Timbal 2.0 is in beta. The API is stable — we're finalizing docs and tooling before the full release.

Simple, performant, battle-tested framework for building reliable AI applications.

Installation

pip install timbal

Timbal is modular. The bare install includes the agent/workflow engine, both Anthropic and OpenAI providers, MCP support, and tracing. Install extras only when you need them:

Extra	What it adds	When to use
`timbal[server]`	FastAPI + uvicorn	Serving agents over HTTP
`timbal[documents]`	PyMuPDF + openpyxl + python-docx	Reading PDFs, Excel, Word files
`timbal[evals]`	rich	Running the evals CLI
`timbal[codegen]`	libcst + ruff	Using the code generation tools
`timbal[all]`	Everything above

pip install 'timbal[server]'
pip install 'timbal[documents,evals]'
pip install 'timbal[all]'

From source

git clone https://github.com/timbal-ai/timbal.git
cd timbal
uv sync --dev

Two patterns, one interface

Agent — autonomous reasoning

The LLM decides what to do. You provide tools and a goal.

from timbal import Agent
from timbal.tools import WebSearch
from datetime import datetime

def get_datetime() -> str:
    return datetime.now().isoformat()

agent = Agent(
    name="assistant",
    model="anthropic/claude-sonnet-4-6",
    tools=[get_datetime, WebSearch()],
    max_tokens=1024,
)

result = await agent.collect(prompt="What time is it in Tokyo right now?")
print(result.output)

Workflow — explicit pipelines

You define the steps. The framework handles concurrency and dependency resolution.

import httpx
from timbal import Workflow
from timbal.state import get_run_context
from timbal.tools import Write

async def fetch(url: str) -> str:
    async with httpx.AsyncClient(follow_redirects=True) as client:
        return (await client.get(url)).text

workflow = (
    Workflow(name="scraper")
    .step(fetch)
    .step(
        Write(),
        path="./output.html",
        content=lambda: get_run_context().step_span("fetch").output,
    )
)

await workflow.collect(url="https://timbal.ai")

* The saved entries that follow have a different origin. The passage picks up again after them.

/-- A retrain asked for: an UP link retrains; a DOWN one restarts only for TC15; otherwise it is ignored (R264, R265). -/
def retrainApply (l : Nat) (tc15 : Bool) (s : State) : State :=
  if linkState s l = 7 then (if tc15 then startRetrain s l false else beginRetrain s l true)
  else if linkState s l = 1 ∧ !(linkOf s l).bringing ∧ tc15 then startRetrain s l false
  else s

/-- RETRAIN: by a register write, or by the far end. -/
def execRetrain (l : LinkId) (by' : Option Writer) (s : State) : Host.Outcome State Fault Refusal :=
  .next (match by' with
    | some w => gated s w (linkPage l.val) Reg.ZLINK_RETRAIN 0 1 (retrainApply l.val true)
    | none => live s (retrainApply l.val false))

/-- BRINGUP_TIMEOUT: the link is not UP in time and goes DOWN (R248, R264, R377). -/
def execBringupTimeout (l : LinkId) (s : State) : Host.Outcome State Fault Refusal :=
  .next (live s (fun s =>
    let k := linkOf s l.val
    if !k.bringing then s
    else
      let s := advanceTo s (k.since + 1000000 * rget s Reg.ZLINK_BRINGUP_TIMEOUT_MS l.val)
      let s := setLink s l.val { k with failed := k.failed + 1 }
      let s := setLinkState s l.val 1
      let s := loseFlits s l.val
      let s := raise (showLanes s l.val) (evOf Reg.ZLINK_STATE 0 (8 + l.val % 2) l.val)
      charge (msix s 131) 4 l.val))

-- resends (R246, R248) ------------------------------------------------------------------------------------------------

/-- A buffered flit as it is resent: TW 0, the present ACK and NAK, a new CRC (R244, R245). -/
def restamp (k : LinkSt) (f : Flit) : Flit :=
  let b := putBits (f.toNat % 2 ^ 5056) 12 12 (linkAck k).toNat
  let b := putBits (putBits b 24 1 (b2n k.nak)) 25 1 0
  BitVec.ofNat 5120 (b + crc64 (natLe b 632) * 2 ^ 5056)

/-- Every buffered flit is sent again from ACK + 1, and the resend counted; it is in progress for a codeword time of 6.071 ns a flit (R237,
R246, R377). -/
def resendFlits (s : State) (l : LinkId) : State :=
  let k := linkOf s l.val
  if k.replay = [] then s
  else
    let s := setLink s l.val { k with ackAt := s.time.cyc, nakServed := some k.ack
                                      resendEnd := s.time.cyc + ceilDiv (6071 * k.replay.length) 1000 }
    let s := k.replay.foldl (fun s f => emit (pertFlit (sendSlot s l) l) (.flit l (restamp k f))) s
    charge (rinc s Reg.ZLINK_RETRIES l.val) 2 l.val

/-- A resend is made, or the link retrains after RETRY_LIMIT of them without ACK advancing (R246, R248, R377). -/
def resend (s : State) (l : LinkId) : State :=
  let k := linkOf s l.val
  if k.replay = [] then s
  else if rget s Reg.ZLINK_RETRY_LIMIT l.val ≤ k.resends then startRetrain s l.val true
  else resendFlits (setLink s l.val { k with resends := k.resends + 1 }) l
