/-- A field of a block as it reads (R15). -/
def fieldRead (s : State) (p : Page) (f : Fld) (idx : Nat) : Nat :=
  let i := p.inst
  if f.blk = .hdr then hdrRead s p f
  else if f.acc = .wo then 0
  else match p.blk with
  | .lathe => if f = Reg.LATHE_STATE then latheState s i else rget s f i idx
  | .vec => if f = Reg.VEC_BUSY then b2n (inProgress s (4 * i + 1)) else rget s f i idx
  | .port => if f = Reg.PORT_BUSY then b2n (inProgress s (4 * i + 2)) else rget s f i idx
  | .clerk =>
    if f = Reg.CLERK_QUEUE_FILL then queueFill s i
    else if f = Reg.CLERK_WAITING then clerkWaiting s i % 256 else rget s f i idx
  | .update =>
    if f = Reg.UPDATE_STATE then
      (match (queue s (2048 + i)).find? (·.running) with | none => 0 | some e => (dkOp e.dk + 1) % 4)
    else rget s f i idx
  | .tally =>
    if f = Reg.TALLY_PART_BUSY then
      ((List.range 16).map (fun t => b2n ((queue s 2056).any (fun e => e.running && e.tenant.val == t)) * 2 ^ t)).sum
    else if f = Reg.TALLY_IN_PROGRESS ∧ i = 0 then (queue s 2056).countP (·.running)
    else rget s f i idx
  | .chest => if f = Reg.CHEST_IN_PROGRESS then (queue s 2058).countP (·.running) else rget s f i idx
  | .hopper =>
    if f = Reg.HOPPER_ACTIVE then
      ((List.range 8).map (fun j => b2n ((queue s (2062 + i)).any (fun e => e.running && dkf e.dk 0x30 0 4 == 2 * j + i)) * 2 ^ j)).sum
    else if f = Reg.HOPPER_STARVE_CYCLES then min (rget s f i idx + starveNow s i) (2 ^ 32 - 1)
    else rget s f i idx
  | .mill => if f = Reg.MILL_IN_PROGRESS then (queue s (2060 + i)).countP (·.running) else rget s f i idx
  | .tenant => if f = Reg.TENANT_RESET_CTL_RESET_BUSY then b2n (s.resets.tenants.contains idx) else rget s f i idx
  | .clock =>
    if f = Reg.CLOCK_GATE_STATE then b2n (!(clockOf s i).off.contains (rget s Reg.CLOCK_GATE_SEL i))
    else if f = Reg.CLOCK_GATE_REQ then b2n (!(clockOf s i).reqOff.contains (rget s Reg.CLOCK_GATE_SEL i))
    else rget s f i idx
  | .ftime =>
    if f = Reg.FTIME_NOW_LO then s.time.ft.toNat % 2 ^ 32
    else if f = Reg.FTIME_NOW_HI then s.time.snap.toNat / 2 ^ 32 else rget s f i idx
  | .zlink => if f = Reg.ZLINK_REPLAY_FILL then (mapGet s.links i LinkSt.reset).replay.length else rget s f i idx
  | .route =>
    if f = Reg.ROUTE_INDIRECT_BUSY then b2n (s.route.pend != [])
    else if f = Reg.ROUTE_PEER_DATA then (mapGet s.route.peer0 (rget s Reg.ROUTE_PEER_INDEX) 0).toNat else rget s f i idx
  | .reset =>
    if f = Reg.RESET_BUSY then b2n (s.resets.active != [] || s.resets.drains != [])
    else if f = Reg.RESET_GEN then mapGet s.resets.gens (reqKey s) 0 % 256 else rget s f i idx
  | .health =>
    let part := rget s Reg.HEALTH_PART
    if f = Reg.HEALTH_ACT then b2n (s.health.act.contains part)
    else if f = Reg.HEALTH_WARN then b2n (s.health.warn.contains part)
    else if f = Reg.HEALTH_SCORE then mapGet s.health.score part 0 / 16 else rget s f i idx
  | .dimtab => if rget s Reg.DIMTAB_READY = 0 then 0 else rget s f i idx
  | .perturb => if f = Reg.PERTURB_ACTIVE then b2n (perturbActive s i) else rget s f i idx
  | .freeze =>
    if f = Reg.FREEZE_CHAIN_LEN then chainLen s (chainSel s).1 (chainSel s).2 % 2 ^ 24
    else if f = Reg.FREEZE_READOUT_DATA ∨ f = Reg.FREEZE_STORE_DATA then 0 else rget s f i idx
  | .power =>
    if f = Reg.POWER_MODULE_STATE then (if isAsleep s moduleUnit then 4 else 0)
    else if f = Reg.POWER_DIE_P3 then ((List.range 8).map (fun n => b2n (isAsleep s (dieUnit n)) * 2 ^ n)).sum
    else if f = Reg.POWER_CLUSTER_P2_LO then p2Bits s 0
    else if f = Reg.POWER_CLUSTER_P2_HI then p2Bits s 32
    else if f = Reg.POWER_DOMAIN_PWR ∨ f = Reg.POWER_DOMAIN_ON then b2n (domainOn s (rget s Reg.POWER_DOMAIN_SEL))
    else rget s f i idx
  | .ledger =>
    let code := rget s Reg.LEDGER_CODE_INDEX
    let flag := rget s Reg.LEDGER_CODE_FLAG
    if f = Reg.LEDGER_CODE_PROFILE then profileOf s code flag
    else if f = Reg.LEDGER_CODE_CLASS then (classProfile code flag).1 else rget s f i idx
  | _ => rget s f i idx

Independent steps run concurrently. Dependencies are inferred automatically from step_span() references — no manual wiring needed.

Calling runnables

All Agent, Workflow, and Tool instances share the same interface.

# Collect all events, return final OutputEvent
result = await agent.collect(prompt="Hello")
print(result.output)           # final result
print(result.status.code)      # "success" | "error" | "cancelled"
print(result.usage)            # {"anthropic/claude-sonnet-4-6:input_tokens": 42, ...}

# Or stream events
async for event in agent(prompt="Hello"):
    if isinstance(event, DeltaEvent) and isinstance(event.item, TextDelta):
        print(event.item.text_delta, end="", flush=True)

Models

Any provider, one interface. Model strings follow provider/model-name:

anthropic/claude-sonnet-4-6       openai/gpt-4o
anthropic/claude-opus-4-6         openai/gpt-4o-mini
anthropic/claude-haiku-4-5        openai/o3
google/gemini-2.5-flash           groq/llama-3.3-70b-versatile
google/gemini-2.5-pro-preview     xai/grok-3
cerebras/llama-3.3-70b            sambanova/Meta-Llama-3.3-70B-Instruct

Full list and context window sizes in python/timbal/core/models.py.

Structured output

from pydantic import BaseModel

class Analysis(BaseModel):
    sentiment: str
    confidence: float
    summary: str

agent = Agent(model="openai/gpt-4o-mini", output_model=Analysis)
result = await agent.collect(prompt="Analyse: 'Timbal makes AI easy'")
print(result.output.sentiment)     # "positive"
print(result.output.confidence)    # 0.97

Streaming

from timbal.types.events import DeltaEvent
from timbal.types.events.delta import TextDelta

async for event in agent(prompt="Write a short poem"):
    if isinstance(event, DeltaEvent) and isinstance(event.item, TextDelta):
        print(event.item.text_delta, end="", flush=True)

Memory compaction

Long conversations grow large. Timbal has built-in strategies to keep context under control.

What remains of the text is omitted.